# Convolutional Neural Networks

* So far we've built fully connected feed-forward (FF) NNs, where each input node is connected to each hidden node.
* A fully connected NN that has a 30 unit hidden layer and accepts 28x28 images has $28 \times 28 \times 30 + 30 = 23,550$ weights between the input and hidden layer
* The number of weights will quickly grow if we start dealing with larger color images which have more pixels and where each pixel has three numbers associated with it (red, blue, and green)
* The network will quickly overfit as a result
* For images, the standard way to handle this problem is via the convolutional neural network which consists of convolutional layers, pooling layers, and the usual fully-connected layers.
* Those networks have drastically fewer parameters than FF NNs.

## Convolution Layer

The convolution layer makes two assumptions about its inputs:

1. Inputs that are nearby are related.
2. A detector that could detect a pattern in (x, y) can be used to detect the same pattern in other locations in the image

Both assumptions are very reasonable in images: pixels that are nearby are likely to share statistical properties and a detector that can detect edges at the top of the image, can also detect edges at the bottom.

### One Dimensional Convolution
Let's see how basic convolution operator works in the 1D input case (recall that images are 2D). A single neuron in a convolution layer defines a receptive field that operates over a limited range of inputs. The neuron slides this receptive field over the input to produce the final outputs:

![alt text](figures/1dconv.jpg)

In the Figure, the neuron (opaque magenta) defines a simple operation over the sequence: it computes the average of pairs of neighbors. At the first step, the neuron computes the average of the first two elements. At the second step the neuron computes the average of the second and third elements, and so on. 

The neuron has two weights: 0.5 and 0.5 which mean that both inputs are weighted equally, so it computes a straightforward average. But we can change the weights to anything, and, as you might have guessed, those weights will be free parameters of a convolutional neural network. 

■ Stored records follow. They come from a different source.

/-- Establishing the link failed: the transport is released. -/
theorem Opening.fail {p : Profile} {u : State} (h : Opening p s u) :
    Unopened s (((effect trClose u).setSes { (effect trClose u).ses with trOpen := false }).setPhy
      { (effect trClose u).phy with linkUp := false }) := by
  have mode : u.ses.sesState = s.ses.sesState := by rw [h.ses]
  have hc := trClose_effect u
  exact
    { cfg := hc.cfg.trans h.cfg
      inputs := hc.inputs.trans h.inputs
      trOpen := rfl
      mode := hc.mode.trans mode
      linkUp := rfl
      key := congrArg _ (hc.nvm.trans h.key)
      line := fun _ b => hc.line (h.line b).1 (h.line b).2
      now := h.now.trans hc.now
      trace := by
        obtain ⟨a, ha⟩ := h.trace
        obtain ⟨b, hb, _⟩ := hc.trace
        exact ⟨a ++ b, by show (effect trClose u).trace = _; rw [hb, ha, List.append_assoc]⟩
      env := fun hw => hc.env (h.env hw) }

/-- A successful link initialisation (40_phy.md R140). -/
theorem phyInit_ok {a : Unit} (h : phyInit s = .ok a t) :
    t.phy.phyState = .idle ∧ t.phy.linkUp = true := by
  unfold phyInit at h
  unfold inPhy at h
  split at h
  · rename_i b s1 hr
    have hl : s1.phy.linkUp = true := by
      refine (show Ends (fun s => s.phy.linkUp = true) _ from ?_) s b s1 hr
      exact ends_bind fun _ => ends_bind fun _ => syncLoop_ends _
    simp only [EStateM.Result.ok.injEq] at h
    rw [← h.2]; exact ⟨rfl, hl⟩
  · simp at h

/-- The exchange inside `open`, from where the transport is owned. -/
theorem establish_cases {p : Profile} {u : State} (ws : List (CsAddr × Byte)) (ho : Opening p s u)
    (h : NoEcho u) (hd : DlRest u) :
    (∃ v, establish (do phyInit; openWrites ws) u = .ok () v ∧ Opening p s v ∧
      v.phy.linkUp = true ∧ PhyRest v ∧ DlRest v) ∨
    (∃ e v, establish (do phyInit; openWrites ws) u = .error e v ∧ Unopened s v ∧
      (e.code = .transport ∨ e.code = .deviceNotResponding)) := by
  have fail : ∀ e v, (do phyInit; openWrites ws : Act Unit) u = .error e v → Opening p s v →
      ∃ e v, establish (do phyInit; openWrites ws) u = .error e v ∧ Unopened s v ∧
        (e.code = .transport ∨ e.code = .deviceNotResponding) := fun e v he hv => by
    by_cases hc : e.code = .transport
    · exact ⟨e.named .openSession, _, by simp only [establish, he, hc, if_true], hv.fail, .inl hc⟩
    · exact ⟨e.wrapped .deviceNotResponding .openSession, _,
        by simp only [establish, he, hc, if_false], hv.fail, .inr rfl⟩
  have hi : Initing u u := ⟨⟨InSession.refl _ _, h⟩, ⟨rfl, rfl⟩, rfl⟩
  have st := initing_phyInit u u hi
  cases hx : phyInit u with
  | error e v =>
    have r := (st.2 e v hx).1
    exact .inr (fail e v (Act.bind_error hx) (ho.step r.1.1 r.2.1.1 r.2.1.2))
  | ok a v =>
    have r := st.1 a v hx
    obtain ⟨p1, p2⟩ := phyInit_ok hx
    have ov := ho.step r.1.1 r.2.1.1 r.2.1.2
    have q : Quiet plainScope v v :=
      ⟨⟨⟨InSession.refl _ _, p1, r.1.2⟩, hd.of_eq r.2.2⟩, rfl, rfl⟩
    have sw := openWrites_stays (quiet_over plainScope v) ws v q
    cases hy : openWrites ws v with
    | error e w =>
      have r2 := (sw.2 e w hy).1
      exact .inr (fail e w (by rw [Act.bind_ok hx, hy]) (ov.step r2.1.1.1 r2.2.1 r2.2.2))
    | ok b w =>
      have r2 := sw.1 b w hy
      refine .inl ⟨w, ?_, ov.step r2.1.1.1 r2.2.1 r2.2.2, ?_, r2.1.1.2, r2.1.2⟩
      · have : (do phyInit; openWrites ws : Act Unit) u = .ok b w := by rw [Act.bind_ok hx, hy]
        simp only [establish, this]
      · rw [r2.1.1.1.linkUp.resolve_right id]; exact p2

/-- Everything `open` can do once admitted. -/
theorem openOp_cases (p : Profile) (port : Nat) (h : SequencersIdle s) (ho : s.ses.trOpen = false)
    (hl : s.phy.linkUp = false) :
    (∃ t, openOp p port s = .ok () t ∧ Opened p s t) ∨
    (∃ e t, openOp p port s = .error e t ∧ Unopened s t ∧
      (e.code = .transport ∨ e.code = .deviceNotResponding)) ∨
    openOp p port s = .error { code := .refused, info := {} } s := by
  unfold openOp
  rw [Act.get_bind_run]
  cases hv : profileValid s.cfg p with
  | false => exact .inr (.inr rfl)
  | true =>
    rw [demand_true_bind_run]
    rcases acquire_cases port s with ⟨e, he, hc⟩ | ⟨u, hu, c1, c2, c3, c4, c5, c6, c7, c8, c9, c10⟩
    · rw [Act.bind_error he]
      have hf := (InSession.refl plainScope s).failedAt (.trOpen port s.cfg.baud)
        (.trOpen port s.cfg.baud) (s.draw (.trOpen port s.cfg.baud)).drive
      obtain ⟨ev, hev, _⟩ := hf.trace
      exact .inr (.inl ⟨e, _, rfl, ⟨hf.cfg, hf.inputs, hf.trOpen.trans ho, by simp,
        (hf.linkUp.resolve_right id).trans hl, by simp, hf.line, hf.now, ⟨ev, hev⟩, hf.env⟩, .inl hc⟩)
    · rw [Act.bind_ok hu, Act.modify_bind_run]
      have op : Opening p s (u.setSes { u.ses with profile := p }) := by
        refine ⟨c1, c2, ?_, c5, ?_, ?_, c8, c9, c10⟩
        · show ({ u.ses with profile := p } : Ses) = _
          rw [c4]
        · show u.phy.baudCur = _
          rw [c7]
        · intro hc
          show u.phy.line.lineTx = true ∧ u.phy.line.txCnt = 0
          rw [c7]; exact ⟨rfl, hc⟩
      have hne : NoEcho (u.setSes { u.ses with profile := p }) := by
        show u.phy.echoPending = 0
        rw [c7]; exact h.noEcho
      have hdr : DlRest (u.setSes { u.ses with profile := p }) := by
        show u.dl.dlState = .idle
        rw [c6]; exact h.dlIdle
      rcases establish_cases s.cfg.openCsWrites op hne hdr with
        ⟨v, e1, o1, l1, p1, d1⟩ | ⟨e, v, e1, o1, hc⟩
      · rw [Act.bind_ok e1]
        refine .inl ⟨_, rfl, ?_⟩
        exact {
          valid := hv
          cfg := o1.cfg
          inputs := o1.inputs
          profile := by show v.ses.profile = p; rw [o1.ses]
          trOpen := by show v.ses.trOpen = true; rw [o1.ses]
          mode := rfl
          linkUp := l1
          baud := o1.baud
          key := rfl
          line := o1.line
          now := o1.now
          trace := o1.trace
          env := o1.env
          idle := ⟨p1.1, d1, by show v.nvm.nvmState = .idle; rw [o1.key]; exact h.nvmIdle, p1.2⟩ }
      · rw [Act.bind_error e1]
        exact .inr (.inl ⟨e, v, rfl, o1, hc⟩)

It is important to note that the *same weights* are applied across the entire input.

Here's an example of how one might implement 1D convolution in numpy.

In [27]:
# here's a 1D "image"
input_data = np.array([1,2,3,4,5,6,7,8,9])

# a convolutional layer neuron defines
convolution_kernel = np.array([0.5, 0.5, 0.5])

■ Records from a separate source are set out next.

-- ==== Sys2Proof/Tests/Slice0.lean ====
section
/-! SUPPORT. Tests: the static checks refuse what they should, words written out from 30_encoding.md decode to
their instructions, one-step runs of 95_test_vectors.md, and for every statement with hypotheses a state and
operands that meet them. -/

namespace Sys2Proof.Tests

open Machine

set_option Elab.async false

/-! ### The static checks (each on an ill-formed term) -/

theorem test_wf_stinc : Instr.wf .ex1 (.stinc 0 (List.replicate 256 0)) = false := by
  decide +kernel
theorem test_wf_ldinc : Instr.wf .ex1 (.ldinc 256) = false := by decide
theorem test_wf_repeat_none : Instr.wf .ex1 (.repeatNext 0) = false := by decide
theorem test_wf_repeat_many : Instr.wf .ex1 (.repeatNext 257) = false := by decide
theorem test_wf_key : Instr.wf .ex1 (.key [1]) = false := by decide
theorem test_wf_csRead : Instr.wf .ex1 (.csRead 0x10) = false := by decide
theorem test_wf_csWrite_address : Instr.wf .ex1 (.csWrite 0x10 0) = false := by decide
theorem test_wf_csWrite_value : Instr.wf .ex1 (.csWrite 0 0x100) = false := by decide
theorem test_wf_lds_size : Instr.wf .ex1 (.lds 0 4) = false := by decide
theorem test_wf_lds_address : Instr.wf .ex1 (.lds 0x100 1) = false := by decide
theorem test_wf_sts_address : Instr.wf .ex1 (.sts 0x10000 0 2) = false := by decide
theorem test_wf_sts_value : Instr.wf .ex1 (.sts 0 0x100 2) = false := by decide
theorem test_wf_stPtr : Instr.wf .ex1 (.stPtr 0x1000000) = false := by decide
theorem test_wf_stPtrInc : Instr.wf .ex1 (.stPtrInc (List.replicate 257 0) true) = false := by
  decide +kernel
theorem test_wf_ldPtrInc : Instr.wf .ex1 (.ldPtrInc 257 true) = false := by decide
theorem test_wf_keyWrite : Instr.wf .ex1 (.keyWrite []) = false := by decide
theorem test_wf_writePage : Instr.wf .ex1 (.writePage 2 0 []) = false := by decide
theorem test_wf_readBytes : Instr.wf .ex1 (.readBytes 5 0 0) = false := by decide
theorem test_wf_writeFuse : Instr.wf .ex1 (.writeFuse 0 0x100) = false := by decide
theorem test_wf_erasePage : Instr.wf .ex1 (.erasePage 4 0) = false := by decide

/-- 00_scope.md R9, one constraint each. -/
theorem test_config : Config.ex1.wf = true ∧ { Config.ex1 with baud := 0 }.wf = false ∧
    { Config.ex1 with breakBits := 24 }.wf = false ∧ { Config.ex1 with breakGuardBits := 0 }.wf = false ∧
    { Config.ex1 with syncAttempts := 0 }.wf = false ∧
    { Config.ex1 with repeatThreshold := 0 }.wf = false := by decide

theorem test_codes : Config.ex1.codesDistinct = true ∧
    { Config.ex1 with opcLd := 0 }.codesDistinct = false ∧
    { Config.ex1 with ptrModeInc := 2 }.codesDistinct = false := by decide

/-! ### Frames (30_encoding.md R92) -/

theorem test_frame_sync :
    frameBits frameDefault 0x55 = [false, true, false, true, false, true, false, true, false, false, true, true] := by
  decide
theorem test_frame_ack :
    frameBits frameDefault 0x40 = [false, false, false, false, false, false, false, true, false, true, true, true] := by
  decide
/-- Odd parity is malformed (30_encoding.md R93). -/
theorem test_frame_parity :
    deframe frameDefault [false, false, false, false, false, false, false, true, false, false, true, true] = none := by
  decide
theorem test_frame_stop :
    deframe frameDefault [false, false, false, false, false, false, false, true, false, true, true, false] = none := by
  decide

/-- Another `FRAME`: most significant bit first, odd parity (log entry 17). -/
theorem test_frame_other : let f : FrameFormat := { msbFirst := true, parity := .odd }
    frameBits f 0x0B = [false, false, false, false, false, true, false, true, true, false, true, true] ∧
      deframe f (frameBits f 0x0B) = some 0x0B ∧ deframe f (frameBits frameDefault 0x0B) = none := by
  decide

/-! ### Decoding: bytes and codes written out from 30_encoding.md R97 to R103 and R115 -/

/-- The decoder's answer for wire bytes at the defaults. -/
def reads (armed : Nat) (bytes : List Byte) : Option Instr :=
  match decode .ex1 (.wire armed bytes) with
  | .ok i => some i
  | .error _ => none

theorem test_decode_ldcs : reads 0 [0x55, 0b10001011] = some (.ldcs 0xB) := by decide
theorem test_decode_stcs : reads 0 [0x55, 0b11000011, 0x00] = some (.stcs 0x3 0x00) := by decide
theorem test_decode_lds1 : reads 0 [0x55, 0b00000000, 0x7F] = some (.lds1 0x7F) := by decide
theorem test_decode_lds2 : reads 0 [0x55, 0b00000100, 0x02, 0x10] = some (.lds2 0x1002) := by decide
theorem test_decode_lds3 : reads 0 [0x55, 0b00001000, 0x34, 0x12, 0x80] = some (.lds3 0x801234) := by
  decide
theorem test_decode_sts1 : reads 0 [0x55, 0b01000000, 0x7F, 0xAA] = some (.sts1 0x7F 0xAA) := by decide
theorem test_decode_sts2 : reads 0 [0x55, 0b01000100, 0x00, 0x10, 0x05] = some (.sts2 0x1000 0x05) := by
  decide
theorem test_decode_sts3 :
    reads 0 [0x55, 0b01001000, 0x34, 0x12, 0x80, 0xFF] = some (.sts3 0x801234 0xFF) := by decide
theorem test_decode_stptr1 : reads 0 [0x55, 0b01101000, 0x42] = some (.stptr1 0x42) := by decide
theorem test_decode_stptr2 : reads 0 [0x55, 0b01101001, 0x00, 0x80] = some (.stptr2 0x8000) := by decide
theorem test_decode_stptr3 :
    reads 0 [0x55, 0b01101010, 0x00, 0x80, 0x01] = some (.stptr3 0x018000) := by decide
theorem test_decode_ldptr1 : reads 0 [0x55, 0b00101000] = some .ldptr1 := by decide
theorem test_decode_ldptr2 : reads 0 [0x55, 0b00101001] = some .ldptr2 := by decide
theorem test_decode_ldptr3 : reads 0 [0x55, 0b00101010] = some .ldptr3 := by decide
theorem test_decode_stinc : reads 2 [0x55, 0b01100100, 0xAA, 0xBB, 0xCC] = some (.stinc 0xAA [0xBB, 0xCC]) := by
  decide
theorem test_decode_ldinc : reads 63 [0x55, 0b00100100] = some (.ldinc 63) := by decide
theorem test_decode_repeat : reads 0 [0x55, 0b10100000, 0x3F] = some (.repeatNext 64) := by decide
theorem test_decode_key :
    reads 0 [0x55, 0b11100000, 0x20, 0x67, 0x6F, 0x72, 0x50, 0x4D, 0x56, 0x4E] =
      some (.key [0x4E, 0x56, 0x4D, 0x50, 0x72, 0x6F, 0x67, 0x20]) := by decide

/-- Bit 4, a fourth size, 16-bit data, a two-byte count, a longer key: never emitted (R108), so unknown. -/
theorem test_decode_reserved :
    reads 0 [0x55, 0b00010100, 0, 0] = none ∧ reads 0 [0x55, 0b00001100, 0, 0, 0, 0] = none ∧
    reads 0 [0x55, 0b01100101, 0, 0] = none ∧ reads 0 [0x55, 0b10100001, 0, 0] = none ∧
    reads 0 [0x55, 0b11100100] = none ∧ reads 0 [0x56, 0b10001011] = none ∧
    reads 0 [0x55, 0b11000011] = none := by decide

theorem test_table_getStatus : decodeTableWord 8 0x00 = some .getStatus := by decide
/-- A bare 0x24 is the command st_ptr (log entry 6). -/
theorem test_table_ldinc : decodeTableWord 16 0x0024 = some (.ldinc 0) := by decide
theorem test_table_lds1 : decodeTableWord 16 0x7F00 = some (.lds1 0x7F) := by decide
theorem test_table_open : decodeTableWord 8 0x01 = some (.openSession Profile.blank 0) := by decide
theorem test_table_enter : decodeTableWord 8 0x02 = some .enterProgrammingMode := by decide
theorem test_table_close : decodeTableWord 8 0x03 = some (.closeSession false) := by decide
theorem test_table_initLink : decodeTableWord 8 0x10 = some .initLink := by decide
theorem test_table_sendBytes : decodeTableWord 8 0x11 = some (.sendBytes []) := by decide
theorem test_table_receiveBytes : decodeTableWord 8 0x12 = some (.receiveBytes 0 0) := by decide
theorem test_table_csRead : decodeTableWord 8 0x20 = some (.csRead 0) := by decide
theorem test_table_csWrite : decodeTableWord 8 0x21 = some (.csWrite 0 0) := by decide
theorem test_table_lds : decodeTableWord 8 0x22 = some (.lds 0 0) := by decide
theorem test_table_sts : decodeTableWord 8 0x23 = some (.sts 0 0 0) := by decide
theorem test_table_stPtr : decodeTableWord 8 0x24 = some (.stPtr 0) := by decide
theorem test_table_ldPtr : decodeTableWord 8 0x25 = some .ldPtr := by decide
theorem test_table_stPtrInc : decodeTableWord 8 0x26 = some (.stPtrInc [] false) := by decide
theorem test_table_ldPtrInc : decodeTableWord 8 0x27 = some (.ldPtrInc 0 false) := by decide
theorem test_table_keyWrite : decodeTableWord 8 0x28 = some (.keyWrite []) := by decide
theorem test_table_unlock : decodeTableWord 8 0x30 = some .unlockChipEraseKey := by decide
theorem test_table_wait : decodeTableWord 8 0x31 = some .waitNvmReady := by decide
theorem test_table_chipErase : decodeTableWord 8 0x32 = some .chipErase := by decide
theorem test_table_writePage : decodeTableWord 8 0x33 = some (.writePage 0 0 []) := by decide
theorem test_table_readBytes : decodeTableWord 8 0x34 = some (.readBytes 0 0 0) := by decide
theorem test_table_readFuse : decodeTableWord 8 0x35 = some (.readFuse 0) := by decide
theorem test_table_writeFuse : decodeTableWord 8 0x36 = some (.writeFuse 0 0) := by decide
theorem test_table_erasePage : decodeTableWord 8 0x37 = some (.erasePage 0 0) := by decide
theorem test_table_eepromErase : decodeTableWord 8 0x38 = some .eepromErase := by decide
theorem test_table_crcCheck : decodeTableWord 8 0x39 = some .crcCheck := by decide

/-! ### One step (95_test_vectors.md) -/

/-- A session in the given mode at rest, with these draws of the environment. -/
def session (m : SesState) (draws : List Draw) : State :=
  { State.reset with
    ses := { sesState := m, profile := Profile.ex1, trOpen := m != .closed }
    phy := { State.reset.phy with linkUp := m != .closed, baudCur := 115200 }
    env := .oracle draws 0 }

/-- The same with a world that answers these transfers. -/
def answered (m : SesState) (xs : List Xfer) : State := session m (scriptOf frameDefault xs)

/-- As `answered`, with the erase key sent. -/
def unlocked (xs : List Xfer) : State :=
  { answered .programming xs with nvm := { State.reset.nvm with eraseKeySent := true } }

/-- The state an instruction leaves. -/
def after (i : Instr) (s : State) : State :=
  match exec i s with
  | .next t => t
  | .fault _ => s
  | .refused _ => s

/-- A silent draw. -/
def still : Draw := {}

/-- From a session where these transfers are answered, the instruction ends `OK` with this result and
makes exactly these transfers. -/
def runs (m : SesState) (i : Instr) (xs : List Xfer) (data : List Byte) : Bool :=
  let t := after i (answered m xs)
  t.rsp.rspStatus == 0x00 && t.rsp.rspData == data && t.traffic == xs

/-- The same with the erase key sent. -/
def runsKeyed (i : Instr) (xs : List Xfer) : Bool :=
  let t := after i (unlocked xs)
  t.rsp.rspStatus == 0x00 && t.rsp.rspData == [] && t.traffic == xs
    && t.ses.sesState == .programming && t.nvm.lastStatus == 0x00

/-- The instruction is refused and makes no transfer. -/
def refuses (i : Instr) (s : State) : Bool :=
  (after i s).rsp.rspStatus == 0xFF && (after i s).trace == s.trace

/-- The status and record an instruction ends with. -/
def fails (i : Instr) (s : State) : Byte × ErrBase :=
  ((after i s).rsp.rspStatus, (after i s).rsp.rspInfo.base)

y_same = np.convolve(input_data, convolution_kernel, "same")

y

array([ 1.5,  3. ,  4.5,  6. ,  7.5,  9. , 10.5, 12. ,  8.5])

The `"same"` argument tells numpy to add $m-1$ zeros at the left of the sequence (where $m$ is the size of the convolution kernel, 3 in this case) so that the output of the convolution operation has the same size as the input. There are other padding options:

* `"full"`: adds $m-1$ zeros at both ends of the sequence. The final output has size $n + m - 1$.
* `"valid"`: computes entries where the kernel and the input sequence fully overlap.

In [36]:
x = [6, 2]
h = [1, 2, 5, 4]

y = np.convolve(h, x, "full")
print(y)

y = np.convolve(h, x, "valid")
print(y)


[ 6 14 34 34  8]
[14 34 34]


We call the convolution operation with a specific kernel (weights) a filter.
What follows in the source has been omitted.